Across all of the records below, determine the number of lines containing the string "listingBase"; reply with that number only.

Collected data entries
/---
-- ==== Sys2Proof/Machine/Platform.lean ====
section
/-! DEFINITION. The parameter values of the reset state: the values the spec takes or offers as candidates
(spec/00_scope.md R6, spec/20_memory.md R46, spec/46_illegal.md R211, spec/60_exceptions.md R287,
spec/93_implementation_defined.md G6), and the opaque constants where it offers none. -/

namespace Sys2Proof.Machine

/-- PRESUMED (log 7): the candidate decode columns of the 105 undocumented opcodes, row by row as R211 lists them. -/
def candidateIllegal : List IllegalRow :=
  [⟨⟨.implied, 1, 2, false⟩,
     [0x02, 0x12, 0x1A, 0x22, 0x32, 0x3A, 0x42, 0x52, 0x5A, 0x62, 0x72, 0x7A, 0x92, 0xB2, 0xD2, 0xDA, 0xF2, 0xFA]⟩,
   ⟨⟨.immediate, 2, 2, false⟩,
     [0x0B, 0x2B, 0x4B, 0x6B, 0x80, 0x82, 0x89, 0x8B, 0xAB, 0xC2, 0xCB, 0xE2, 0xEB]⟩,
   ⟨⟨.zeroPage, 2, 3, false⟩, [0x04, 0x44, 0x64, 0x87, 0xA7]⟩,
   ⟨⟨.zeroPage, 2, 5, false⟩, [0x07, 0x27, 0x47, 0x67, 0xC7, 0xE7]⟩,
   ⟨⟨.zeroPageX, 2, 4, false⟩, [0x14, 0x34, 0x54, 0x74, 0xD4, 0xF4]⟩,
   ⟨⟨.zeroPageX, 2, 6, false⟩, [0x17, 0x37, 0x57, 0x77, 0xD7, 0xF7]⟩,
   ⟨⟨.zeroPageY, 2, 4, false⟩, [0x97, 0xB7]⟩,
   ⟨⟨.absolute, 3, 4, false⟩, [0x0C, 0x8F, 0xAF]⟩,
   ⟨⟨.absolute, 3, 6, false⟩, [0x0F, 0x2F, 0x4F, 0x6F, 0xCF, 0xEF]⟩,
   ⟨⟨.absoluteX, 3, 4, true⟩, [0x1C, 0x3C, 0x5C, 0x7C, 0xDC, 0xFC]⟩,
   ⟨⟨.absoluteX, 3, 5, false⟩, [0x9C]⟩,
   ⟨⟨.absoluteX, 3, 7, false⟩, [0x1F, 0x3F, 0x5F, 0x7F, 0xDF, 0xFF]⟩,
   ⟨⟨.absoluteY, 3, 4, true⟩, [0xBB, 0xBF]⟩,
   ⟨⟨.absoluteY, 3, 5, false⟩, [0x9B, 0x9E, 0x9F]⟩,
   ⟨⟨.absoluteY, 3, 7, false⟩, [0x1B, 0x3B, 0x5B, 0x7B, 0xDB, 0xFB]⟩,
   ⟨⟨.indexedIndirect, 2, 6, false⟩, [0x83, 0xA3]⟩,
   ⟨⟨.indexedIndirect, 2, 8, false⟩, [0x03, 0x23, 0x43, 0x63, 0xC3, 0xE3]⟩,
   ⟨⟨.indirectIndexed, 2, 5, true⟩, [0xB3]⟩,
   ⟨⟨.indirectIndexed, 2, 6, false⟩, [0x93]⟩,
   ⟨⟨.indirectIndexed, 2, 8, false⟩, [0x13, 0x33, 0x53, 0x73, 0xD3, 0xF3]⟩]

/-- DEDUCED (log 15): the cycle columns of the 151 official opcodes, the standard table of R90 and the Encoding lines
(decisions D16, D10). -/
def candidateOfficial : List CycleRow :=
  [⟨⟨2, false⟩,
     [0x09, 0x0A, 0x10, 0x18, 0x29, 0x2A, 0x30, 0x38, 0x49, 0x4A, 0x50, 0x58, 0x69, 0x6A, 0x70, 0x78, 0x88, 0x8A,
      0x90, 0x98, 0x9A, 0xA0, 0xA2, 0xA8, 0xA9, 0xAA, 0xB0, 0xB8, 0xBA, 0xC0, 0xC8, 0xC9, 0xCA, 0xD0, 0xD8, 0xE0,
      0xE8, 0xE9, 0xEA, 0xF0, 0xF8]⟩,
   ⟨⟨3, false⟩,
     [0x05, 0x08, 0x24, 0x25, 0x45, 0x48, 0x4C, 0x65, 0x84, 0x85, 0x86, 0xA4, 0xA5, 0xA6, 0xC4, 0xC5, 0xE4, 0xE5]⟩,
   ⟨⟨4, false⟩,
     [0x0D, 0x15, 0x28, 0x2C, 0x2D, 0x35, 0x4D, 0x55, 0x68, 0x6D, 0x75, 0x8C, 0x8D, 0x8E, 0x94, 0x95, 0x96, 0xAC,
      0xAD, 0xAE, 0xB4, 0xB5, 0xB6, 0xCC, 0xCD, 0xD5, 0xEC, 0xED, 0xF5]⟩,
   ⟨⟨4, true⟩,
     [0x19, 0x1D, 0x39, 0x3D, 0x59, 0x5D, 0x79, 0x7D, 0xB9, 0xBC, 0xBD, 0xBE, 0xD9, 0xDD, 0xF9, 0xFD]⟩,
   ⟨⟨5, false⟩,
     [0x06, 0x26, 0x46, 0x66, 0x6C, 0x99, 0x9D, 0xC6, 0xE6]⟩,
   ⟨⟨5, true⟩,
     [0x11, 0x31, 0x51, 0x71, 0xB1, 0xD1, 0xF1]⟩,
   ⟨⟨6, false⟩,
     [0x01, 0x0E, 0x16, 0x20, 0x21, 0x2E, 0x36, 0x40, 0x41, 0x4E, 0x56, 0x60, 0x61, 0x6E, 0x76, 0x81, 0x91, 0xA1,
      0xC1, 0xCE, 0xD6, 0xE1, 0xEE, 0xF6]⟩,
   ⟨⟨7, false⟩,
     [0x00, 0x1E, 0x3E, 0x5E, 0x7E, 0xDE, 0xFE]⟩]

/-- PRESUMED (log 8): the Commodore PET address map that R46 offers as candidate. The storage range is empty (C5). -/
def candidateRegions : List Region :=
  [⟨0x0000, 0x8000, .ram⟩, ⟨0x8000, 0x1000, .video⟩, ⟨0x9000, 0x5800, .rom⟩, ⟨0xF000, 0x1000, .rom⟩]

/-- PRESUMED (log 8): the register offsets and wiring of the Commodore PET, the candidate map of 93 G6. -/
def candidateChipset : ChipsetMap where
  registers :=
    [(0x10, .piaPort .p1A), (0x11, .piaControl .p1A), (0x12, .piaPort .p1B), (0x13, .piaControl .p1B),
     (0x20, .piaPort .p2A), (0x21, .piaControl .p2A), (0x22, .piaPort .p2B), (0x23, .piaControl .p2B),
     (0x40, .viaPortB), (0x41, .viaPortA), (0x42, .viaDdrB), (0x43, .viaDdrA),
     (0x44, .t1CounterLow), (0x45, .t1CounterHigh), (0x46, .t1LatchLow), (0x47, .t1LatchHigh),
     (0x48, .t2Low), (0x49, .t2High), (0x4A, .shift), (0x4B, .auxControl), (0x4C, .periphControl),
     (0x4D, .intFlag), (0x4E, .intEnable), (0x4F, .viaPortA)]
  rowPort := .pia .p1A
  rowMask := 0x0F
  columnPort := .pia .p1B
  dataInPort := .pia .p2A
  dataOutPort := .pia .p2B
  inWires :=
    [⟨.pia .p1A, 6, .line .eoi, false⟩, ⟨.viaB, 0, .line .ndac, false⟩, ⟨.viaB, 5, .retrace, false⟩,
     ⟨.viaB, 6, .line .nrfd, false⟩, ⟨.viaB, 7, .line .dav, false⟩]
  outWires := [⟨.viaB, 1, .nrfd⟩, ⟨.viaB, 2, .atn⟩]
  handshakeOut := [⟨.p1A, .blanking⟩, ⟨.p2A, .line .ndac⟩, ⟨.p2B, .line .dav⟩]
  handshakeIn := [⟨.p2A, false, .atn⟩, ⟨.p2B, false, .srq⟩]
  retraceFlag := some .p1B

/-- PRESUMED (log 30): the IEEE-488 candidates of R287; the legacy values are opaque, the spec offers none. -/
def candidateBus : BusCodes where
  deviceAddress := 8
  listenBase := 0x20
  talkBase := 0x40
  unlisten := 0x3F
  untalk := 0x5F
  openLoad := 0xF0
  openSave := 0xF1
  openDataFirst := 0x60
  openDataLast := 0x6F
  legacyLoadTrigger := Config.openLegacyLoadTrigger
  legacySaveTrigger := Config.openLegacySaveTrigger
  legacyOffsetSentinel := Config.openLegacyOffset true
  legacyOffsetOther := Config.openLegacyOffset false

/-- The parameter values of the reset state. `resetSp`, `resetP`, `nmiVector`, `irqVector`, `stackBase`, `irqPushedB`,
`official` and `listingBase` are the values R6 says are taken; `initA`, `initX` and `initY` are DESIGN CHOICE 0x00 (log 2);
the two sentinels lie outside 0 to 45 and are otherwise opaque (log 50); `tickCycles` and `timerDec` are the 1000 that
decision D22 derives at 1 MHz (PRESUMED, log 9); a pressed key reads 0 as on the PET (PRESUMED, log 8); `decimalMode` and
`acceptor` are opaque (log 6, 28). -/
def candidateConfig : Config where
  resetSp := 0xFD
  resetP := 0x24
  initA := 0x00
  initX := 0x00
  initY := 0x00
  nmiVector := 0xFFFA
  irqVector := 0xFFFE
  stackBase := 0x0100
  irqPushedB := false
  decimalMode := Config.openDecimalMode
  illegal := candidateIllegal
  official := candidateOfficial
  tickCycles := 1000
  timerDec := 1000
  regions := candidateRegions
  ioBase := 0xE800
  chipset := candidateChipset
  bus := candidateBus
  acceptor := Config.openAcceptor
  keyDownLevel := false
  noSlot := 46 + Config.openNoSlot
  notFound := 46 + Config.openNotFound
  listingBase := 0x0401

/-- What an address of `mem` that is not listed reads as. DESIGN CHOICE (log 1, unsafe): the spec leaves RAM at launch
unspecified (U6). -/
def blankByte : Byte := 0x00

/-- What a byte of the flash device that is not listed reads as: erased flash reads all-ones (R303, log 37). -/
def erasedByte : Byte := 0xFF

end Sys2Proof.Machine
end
\---
# TASK OUTPUT:
2